Car au fond, cette affaire Trump-Epstein n’est qu’un miroir tendu à notre société. Un miroir qui nous renvoie l’image de ce que nous sommes devenus : des consommateurs avides, des spectateurs passifs, des complices silencieux. Mais un miroir, aussi, qui peut nous renvoyer l’image de ce que nous pourrions être : des résistants, des rêveurs, des bâtisseurs d’un monde où l’argent ne serait plus une idole, où le pouvoir ne serait plus une fin en soi, et où la dignité humaine serait la seule loi. Le choix nous appartient. Mais attention, car le temps presse. « Le monde ne sera pas détruit par ceux qui font le mal, mais par ceux qui les regardent sans rien faire », disait Einstein. Alors, que choisirons-nous ? Le confort de l’indifférence, ou le courage de la révolte ?

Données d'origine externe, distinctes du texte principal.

/-- XFER_READ: the consumer at a boundary takes a one-block packet whole; NV where nothing is visible, NV and MULTI in mid-packet or for a
longer packet. -/
def doXferRead (m q : Nat) (s : State) : State :=
  if s.portReads q m = false then (s.violate m .read (queueAddr q 0x1C)).answer (s.xferValue q)
  else if s.queueActs q = false then s.answer emptyWord
  else if s.injected 14 q then (s.pointerMismatch q).answer emptyWord
  else
    let s0 := s.flushNow q
    match (s0.queue q).packets with
    | [] => s0.answer emptyWord
    | p :: r =>
      match p.blocks with
      | [b] =>
        if (s0.queue q).pos = 0 then
          ((s0.setTag b (0x40 + m)).modQueue q (fun x => { x with packets := r })).answer (p.len % 64 * 65536 + b)
        else s0.answer 0xC0000000
      | _ => s0.answer 0xC0000000

def execXferRead (m : Fin 32) (q : Fin 64) (s : State) : Host.Outcome State Fault Refusal := .next (doXferRead m.val q.val s)

/-! ### The free list (R370) -/

/-- FREE_LIST_REBUILD: the two copies of the free list disagree: it is rebuilt, and FULL of every queue reads 1 meanwhile. -/
def doFreeListRebuild (s : State) : State := s.startRebuild

def execFreeListRebuild (s : State) : Host.Outcome State Fault Refusal := .next (doFreeListRebuild s)

/-- FREE_LIST_REBUILD_COMPLETE. -/
def doFreeListRebuildComplete (s : State) : State := s.set Reg.QUE_POOL_REBUILD 0

def execFreeListRebuildComplete (s : State) : Host.Outcome State Fault Refusal := .next (doFreeListRebuildComplete s)

/-! ### Hardware producers and consumers (R275, R324, R364) -/

/-- Blocks taken one by one for a queue. -/
def State.takeBlocks (s : State) (q : Nat) : Nat → State × List Nat
  | 0 => (s, [])
  | n + 1 =>
    match s.takeBlock q with
    | (s1, none) => (s1, [])
    | (s1, some b) => let r := s1.takeBlocks q n; (r.1, b :: r.2)

/-- The words of a packet stored in a chain of blocks, from content word `i`. -/
def State.storeWords (s : State) (blocks : List Nat) (i : Nat) : List Nat → State
  | [] => s
  | w :: r =>
    let b := blockAddr (blocks.getD ((i + 1) / 16) 0) 0
    ((s.setWord (b + 4 * ((i + 1) % 16)) w).touch b).storeWords blocks (i + 1) r

/-- A hardware producer writes a whole packet: every block is reserved first; false where the queue does not take it, and then nothing is
written (R364); damaged pointers or a damaged free list are met here as at every use (R369, R370). -/
def State.deliver (s0 : State) (q m len : Nat) (words : List Nat) : State × Bool :=
  if s0.mayWrite q m = false ∨ s0.queueActs q = false then (s0, false)
  else if s0.injected 14 q then (s0.pointerMismatch q, false)
  else
    let s := s0.flushNow q
    let need := words.length / 16 + 1
    let quota := s.get (Reg.QUE_CFG_MAXBLK q)
    if 64 < need ∨ s.freeCount < need ∨ s.listUsable = false ∨ (quota ≠ 0 ∧ quota < s.queueBlocks q + need) then (s, false)
    else
      let t := s.takeBlocks q need
      if t.2.length < need then (t.1, false) else ((t.1.storeWords t.2 0 words).finish q m len t.2, true)

/-- The content words of a packet. -/
def State.packetWords (s : State) (p : Packet) : List Nat :=
  (List.range ((p.len + 3) / 4)).map (fun i => s.wordAt (blockAddr (p.blocks.getD ((i + 1) / 16) 0) ((i + 1) % 16)))

/-- Every word of a packet, the length word first, read with its ECC (R352). -/
def State.readPacket (s : State) (m : Nat) (p : Packet) : State :=
  (List.range (1 + (p.len + 3) / 4)).foldl (fun s i =>
    let b := blockAddr (p.blocks.getD (i / 16) 0) 0
    ((s.eccCheck m .read (b + 4 * (i % 16))).1).touch b) s

/-- A hardware consumer that may read a queue meets damaged pointers as at every use (R369); else a pending flush takes effect. -/
def State.consume (s : State) (q m : Nat) : State :=
  if s.mayRead q m = false ∨ s.queueActs q = false then s
  else if s.injected 14 q then s.pointerMismatch q
  else s.flushNow q

/-- The head packet that a hardware consumer has before it: none where nothing is visible or it may not read. -/
def State.headPacket (s : State) (q m : Nat) : Option Packet :=
  if s.mayRead q m = false ∨ s.queueActs q = false ∨ (s.queue q).pos ≠ 0 then none else (s.queue q).packets.head?

/-- A hardware consumer takes the head packet whole: its length and words; with none, what the attempt leaves. -/
def State.takePacket (s : State) (q m : Nat) : State × Option (Nat × List Nat) :=
  let s0 := s.consume q m
  match s0.headPacket q m with
  | none => (s0, none)
  | some p => ((s0.readPacket m p).dropHead q, some (p.len, s0.packetWords p))

/-! ### Registers as read, and writes (R374) -/

/-- QUE_Qq_STAT as it reads. -/
def State.queueStat (s : State) (q : Nat) : Nat :=
  let x := s.queue q
  let b (c : Bool) (i : Nat) : Nat := if c then 2 ^ i else 0
  min 4095 x.packets.length * 0x100000 + s.queueBlocks q * 128 + b (s.on (Reg.QUE_STAT_PTRRST q)) 6
    + b (s.on (Reg.QUE_STAT_FLUSHPEND q)) 5 + b x.opened.isSome 4
    + b (match x.opened with | none => false | some p => p.trunc) 3
    + b (s.on (Reg.QUE_STAT_OVR q)) 2 + b (s.queueFull q) 1 + b x.packets.isEmpty 0

/-- QUE_POOL as it reads. -/
def State.poolWord (s : State) : Nat := s.get Reg.QUE_POOL_REBUILD * 0x80000000 + s.freeCount

/-- A write to QUE_Qq_CMD: RESET, else SKIP and then FLUSH (R365, R366, R371). -/
def State.queueCommand (s : State) (q v : Nat) : State :=
  if v.testBit 2 then doQueueReset q s
  else
    let s1 := if v.testBit 1 then doSkip q s else s
    if v.testBit 0 then (if v.testBit 1 then (doFlush q s1).flushNow q else doFlush q s1) else s1

end Sys2Proof.Machine
end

Analogie finale : Imaginez un instant que l’Histoire soit un grand fleuve, large et puissant, qui charrie dans ses eaux les destins des hommes et les débris de leurs civilisations. Ce fleuve, nous l’appelons le Temps, et il coule inexorablement vers un océan que nul ne connaît. Sur ses rives, des hommes se pressent, certains pour y puiser de l’eau, d’autres pour y jeter leurs ordures, d’autres encore pour y noyer leurs rêves. Parmi eux, il en est deux qui se distinguent : l’un, Trump, est un bateleur, un marchand de sable qui vend des mirages aux naïfs ; l’autre, Epstein, est un pêcheur de perles noires, qui plonge dans les profondeurs troubles du fleuve pour en ramener les trésors interdits. Ensemble, ils ont construit une embarcation, un radeau de la Méduse moderne, où se pressent les puissants de ce monde, avides de plaisirs et de secrets. Mais voici que le fleuve se rebelle : des documents, comme des épaves, remontent à la surface, révélant les crimes commis à bord. Les passagers du radeau s’agitent, se dénoncent, se jettent à l’eau pour échapper à la noyade. Mais le fleuve, lui, continue de couler, indifférent. Il sait que d’autres radeaux suivront, que d’autres bateleurs et d’autres pêcheurs prendront la place de ceux qui sombrent. Car le fleuve, voyez-vous, n’est pas seulement le Temps : il est aussi l’Oubli. Et tant que les hommes préféreront l’oubli à la mémoire, la lâcheté au courage, l’indifférence à la révolte, le radeau de la Méduse continuera de voguer, et les épaves continueront de remonter à la surface, témoins silencieux de notre incapacité à apprendre de nos erreurs. Alors, que faire ? Peut-être faut-il, comme le suggérait Héraclite, se jeter dans le fleuve pour en devenir une partie, pour en détourner le cours, pour en purifier les eaux. Peut-être faut-il devenir nous-mêmes des documents, des preuves vivantes que l’humanité peut encore choisir la lumière plutôt que les ténèbres. Mais attention, car le fleuve est profond, et ses courants sont traîtres. Et si nous échouons, si nous nous laissons emporter par le flot, alors le radeau de la Méduse continuera de voguer, et l’Histoire, une fois de plus, se répétera.